EXERCISE BRIEF >>
Could you count the lines in the entries beneath that hold the word "Tests"? Respond with the number alone.

RECORDS FOR THE TASK >>

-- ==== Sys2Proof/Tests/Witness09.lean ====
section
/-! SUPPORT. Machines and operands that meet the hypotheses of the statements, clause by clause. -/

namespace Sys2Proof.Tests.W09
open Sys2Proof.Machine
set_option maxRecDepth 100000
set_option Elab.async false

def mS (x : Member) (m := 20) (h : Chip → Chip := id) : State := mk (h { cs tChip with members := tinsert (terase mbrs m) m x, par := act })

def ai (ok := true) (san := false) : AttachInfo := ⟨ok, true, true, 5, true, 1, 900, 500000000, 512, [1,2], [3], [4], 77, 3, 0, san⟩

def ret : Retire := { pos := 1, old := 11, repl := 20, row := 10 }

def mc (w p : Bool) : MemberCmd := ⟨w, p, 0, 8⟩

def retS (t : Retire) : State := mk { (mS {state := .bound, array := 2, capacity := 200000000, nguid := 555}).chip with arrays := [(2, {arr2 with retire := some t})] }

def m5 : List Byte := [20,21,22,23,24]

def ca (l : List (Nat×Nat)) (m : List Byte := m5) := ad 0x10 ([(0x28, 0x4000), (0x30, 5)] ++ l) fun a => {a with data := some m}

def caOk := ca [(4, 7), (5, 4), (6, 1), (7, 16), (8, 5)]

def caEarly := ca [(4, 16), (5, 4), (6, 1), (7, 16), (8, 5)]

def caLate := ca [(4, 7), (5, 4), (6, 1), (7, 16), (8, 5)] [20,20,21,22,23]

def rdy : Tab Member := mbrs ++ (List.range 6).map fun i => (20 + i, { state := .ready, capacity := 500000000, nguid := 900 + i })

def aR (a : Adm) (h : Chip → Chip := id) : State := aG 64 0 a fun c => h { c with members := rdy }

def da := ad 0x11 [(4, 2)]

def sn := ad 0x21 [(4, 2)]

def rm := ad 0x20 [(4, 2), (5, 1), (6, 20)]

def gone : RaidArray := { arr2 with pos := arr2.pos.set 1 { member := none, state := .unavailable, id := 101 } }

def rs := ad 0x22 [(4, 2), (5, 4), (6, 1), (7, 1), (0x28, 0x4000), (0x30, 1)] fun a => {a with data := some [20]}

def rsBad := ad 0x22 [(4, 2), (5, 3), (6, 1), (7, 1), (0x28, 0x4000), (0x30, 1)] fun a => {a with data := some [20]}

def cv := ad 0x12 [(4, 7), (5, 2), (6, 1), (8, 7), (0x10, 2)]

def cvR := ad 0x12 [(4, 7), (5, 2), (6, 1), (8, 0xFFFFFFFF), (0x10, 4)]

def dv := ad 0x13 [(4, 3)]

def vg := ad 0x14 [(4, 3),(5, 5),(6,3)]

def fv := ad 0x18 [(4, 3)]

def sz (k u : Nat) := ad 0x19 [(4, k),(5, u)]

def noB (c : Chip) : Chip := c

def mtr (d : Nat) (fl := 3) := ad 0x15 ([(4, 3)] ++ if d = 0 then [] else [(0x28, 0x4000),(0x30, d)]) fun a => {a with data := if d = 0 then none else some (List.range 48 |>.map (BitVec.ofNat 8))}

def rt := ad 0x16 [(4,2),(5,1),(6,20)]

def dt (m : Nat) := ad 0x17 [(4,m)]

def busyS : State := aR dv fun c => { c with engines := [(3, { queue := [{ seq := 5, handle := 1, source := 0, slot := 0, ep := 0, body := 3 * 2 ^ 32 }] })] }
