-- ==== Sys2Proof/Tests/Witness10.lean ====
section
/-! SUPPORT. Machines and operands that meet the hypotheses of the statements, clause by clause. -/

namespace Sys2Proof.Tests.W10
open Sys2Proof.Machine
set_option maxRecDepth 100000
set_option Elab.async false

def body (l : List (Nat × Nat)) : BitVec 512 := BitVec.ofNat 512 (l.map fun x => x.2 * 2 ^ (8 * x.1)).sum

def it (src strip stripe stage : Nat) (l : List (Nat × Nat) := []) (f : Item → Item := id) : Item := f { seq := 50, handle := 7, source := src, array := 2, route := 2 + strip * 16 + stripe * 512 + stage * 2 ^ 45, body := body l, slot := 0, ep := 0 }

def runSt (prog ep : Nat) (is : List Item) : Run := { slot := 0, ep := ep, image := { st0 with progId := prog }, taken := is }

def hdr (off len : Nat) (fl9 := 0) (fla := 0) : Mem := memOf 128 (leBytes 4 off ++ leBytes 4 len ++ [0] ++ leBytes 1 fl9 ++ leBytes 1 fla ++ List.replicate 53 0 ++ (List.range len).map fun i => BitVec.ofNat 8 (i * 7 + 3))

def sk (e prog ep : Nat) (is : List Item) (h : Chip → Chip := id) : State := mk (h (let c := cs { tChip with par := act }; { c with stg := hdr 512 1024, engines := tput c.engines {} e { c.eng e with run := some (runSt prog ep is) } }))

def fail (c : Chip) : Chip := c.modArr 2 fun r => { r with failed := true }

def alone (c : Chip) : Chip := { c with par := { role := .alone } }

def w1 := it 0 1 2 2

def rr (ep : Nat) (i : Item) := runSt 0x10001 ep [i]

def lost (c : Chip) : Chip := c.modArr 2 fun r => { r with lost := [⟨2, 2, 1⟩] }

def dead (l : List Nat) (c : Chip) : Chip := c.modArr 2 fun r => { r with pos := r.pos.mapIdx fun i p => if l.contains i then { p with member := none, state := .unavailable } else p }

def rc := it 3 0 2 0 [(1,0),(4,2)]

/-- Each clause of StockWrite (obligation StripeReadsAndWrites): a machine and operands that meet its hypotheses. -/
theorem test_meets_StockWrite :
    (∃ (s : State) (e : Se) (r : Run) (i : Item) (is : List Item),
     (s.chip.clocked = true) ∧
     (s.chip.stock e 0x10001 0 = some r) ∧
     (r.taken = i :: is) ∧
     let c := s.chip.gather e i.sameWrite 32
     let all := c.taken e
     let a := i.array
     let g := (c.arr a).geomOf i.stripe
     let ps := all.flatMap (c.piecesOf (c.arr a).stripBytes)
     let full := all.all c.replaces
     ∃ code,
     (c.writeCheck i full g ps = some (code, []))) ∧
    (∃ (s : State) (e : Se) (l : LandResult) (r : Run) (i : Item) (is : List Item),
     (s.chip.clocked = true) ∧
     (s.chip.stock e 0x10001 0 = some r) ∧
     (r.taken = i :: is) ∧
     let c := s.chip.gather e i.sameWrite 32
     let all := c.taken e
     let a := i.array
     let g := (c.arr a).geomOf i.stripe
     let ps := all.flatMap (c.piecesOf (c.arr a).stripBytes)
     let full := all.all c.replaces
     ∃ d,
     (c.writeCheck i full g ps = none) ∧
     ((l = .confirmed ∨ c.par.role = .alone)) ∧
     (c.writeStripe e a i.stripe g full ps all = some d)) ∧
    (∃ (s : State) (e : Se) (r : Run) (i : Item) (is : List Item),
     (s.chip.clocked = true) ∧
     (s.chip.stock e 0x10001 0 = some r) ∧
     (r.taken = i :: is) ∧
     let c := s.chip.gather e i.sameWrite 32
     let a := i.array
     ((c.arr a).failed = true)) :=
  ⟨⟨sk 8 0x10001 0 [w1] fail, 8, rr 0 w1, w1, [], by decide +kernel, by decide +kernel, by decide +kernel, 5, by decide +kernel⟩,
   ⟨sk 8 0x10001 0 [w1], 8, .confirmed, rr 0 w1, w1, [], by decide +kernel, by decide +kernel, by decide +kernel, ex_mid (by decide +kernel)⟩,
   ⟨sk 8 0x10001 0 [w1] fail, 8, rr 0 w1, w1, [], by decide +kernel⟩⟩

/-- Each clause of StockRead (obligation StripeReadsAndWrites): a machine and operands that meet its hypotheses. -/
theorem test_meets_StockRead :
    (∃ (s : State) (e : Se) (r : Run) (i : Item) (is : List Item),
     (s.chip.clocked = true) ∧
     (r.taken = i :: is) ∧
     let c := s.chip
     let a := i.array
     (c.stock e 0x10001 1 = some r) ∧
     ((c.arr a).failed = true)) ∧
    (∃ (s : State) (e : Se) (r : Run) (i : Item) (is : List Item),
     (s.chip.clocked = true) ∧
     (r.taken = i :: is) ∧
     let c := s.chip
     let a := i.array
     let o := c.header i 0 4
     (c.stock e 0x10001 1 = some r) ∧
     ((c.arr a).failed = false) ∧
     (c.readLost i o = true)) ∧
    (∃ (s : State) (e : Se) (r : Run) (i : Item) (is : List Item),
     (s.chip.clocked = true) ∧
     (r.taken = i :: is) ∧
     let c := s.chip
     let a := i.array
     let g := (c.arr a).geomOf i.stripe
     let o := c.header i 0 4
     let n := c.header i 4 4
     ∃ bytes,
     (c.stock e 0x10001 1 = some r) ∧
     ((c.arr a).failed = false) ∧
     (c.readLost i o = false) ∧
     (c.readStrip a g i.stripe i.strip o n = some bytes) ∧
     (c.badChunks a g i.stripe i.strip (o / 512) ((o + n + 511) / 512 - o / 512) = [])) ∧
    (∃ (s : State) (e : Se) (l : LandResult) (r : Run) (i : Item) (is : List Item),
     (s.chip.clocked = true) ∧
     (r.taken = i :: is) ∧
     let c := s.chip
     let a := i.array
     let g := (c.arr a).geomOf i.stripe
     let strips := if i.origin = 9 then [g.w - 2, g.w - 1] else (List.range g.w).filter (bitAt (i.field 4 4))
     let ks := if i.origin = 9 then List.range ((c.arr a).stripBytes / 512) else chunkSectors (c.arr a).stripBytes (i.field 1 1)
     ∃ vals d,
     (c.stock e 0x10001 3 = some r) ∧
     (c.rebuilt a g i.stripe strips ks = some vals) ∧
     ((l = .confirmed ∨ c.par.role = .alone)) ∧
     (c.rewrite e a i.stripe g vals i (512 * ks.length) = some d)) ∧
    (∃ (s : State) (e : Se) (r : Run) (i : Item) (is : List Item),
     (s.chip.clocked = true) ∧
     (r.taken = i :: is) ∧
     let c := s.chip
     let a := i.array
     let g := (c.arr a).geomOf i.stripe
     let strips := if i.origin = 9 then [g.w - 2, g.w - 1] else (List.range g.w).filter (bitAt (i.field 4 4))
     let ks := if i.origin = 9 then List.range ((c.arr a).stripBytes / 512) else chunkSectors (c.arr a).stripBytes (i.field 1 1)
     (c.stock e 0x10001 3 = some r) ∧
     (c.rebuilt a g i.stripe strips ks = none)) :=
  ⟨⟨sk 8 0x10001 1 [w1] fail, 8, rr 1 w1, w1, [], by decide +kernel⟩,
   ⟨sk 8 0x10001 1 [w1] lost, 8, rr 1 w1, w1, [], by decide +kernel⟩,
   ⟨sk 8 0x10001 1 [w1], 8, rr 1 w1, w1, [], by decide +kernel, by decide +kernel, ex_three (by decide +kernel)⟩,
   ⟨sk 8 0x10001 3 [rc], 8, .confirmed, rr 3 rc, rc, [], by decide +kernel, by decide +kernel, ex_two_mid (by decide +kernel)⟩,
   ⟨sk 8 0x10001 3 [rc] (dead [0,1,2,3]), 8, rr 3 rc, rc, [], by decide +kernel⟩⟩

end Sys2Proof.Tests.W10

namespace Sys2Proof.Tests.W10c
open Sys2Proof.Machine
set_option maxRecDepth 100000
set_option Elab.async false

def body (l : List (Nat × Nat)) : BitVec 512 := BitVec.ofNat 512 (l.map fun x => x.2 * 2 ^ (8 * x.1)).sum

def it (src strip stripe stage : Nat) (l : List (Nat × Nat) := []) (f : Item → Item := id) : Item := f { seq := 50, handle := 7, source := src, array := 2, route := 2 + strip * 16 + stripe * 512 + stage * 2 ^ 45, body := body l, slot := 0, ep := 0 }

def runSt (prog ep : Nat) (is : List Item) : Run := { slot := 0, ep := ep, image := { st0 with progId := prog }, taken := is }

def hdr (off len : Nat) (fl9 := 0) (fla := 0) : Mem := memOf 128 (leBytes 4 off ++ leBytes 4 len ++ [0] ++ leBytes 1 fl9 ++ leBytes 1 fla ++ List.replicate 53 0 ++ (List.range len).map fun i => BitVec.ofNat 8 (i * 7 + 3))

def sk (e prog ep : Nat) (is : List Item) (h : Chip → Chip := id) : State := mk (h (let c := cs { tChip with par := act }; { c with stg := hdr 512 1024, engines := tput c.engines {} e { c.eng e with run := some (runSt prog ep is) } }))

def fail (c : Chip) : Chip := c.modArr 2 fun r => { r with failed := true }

SOLUTION FOR THIS TASK >>
6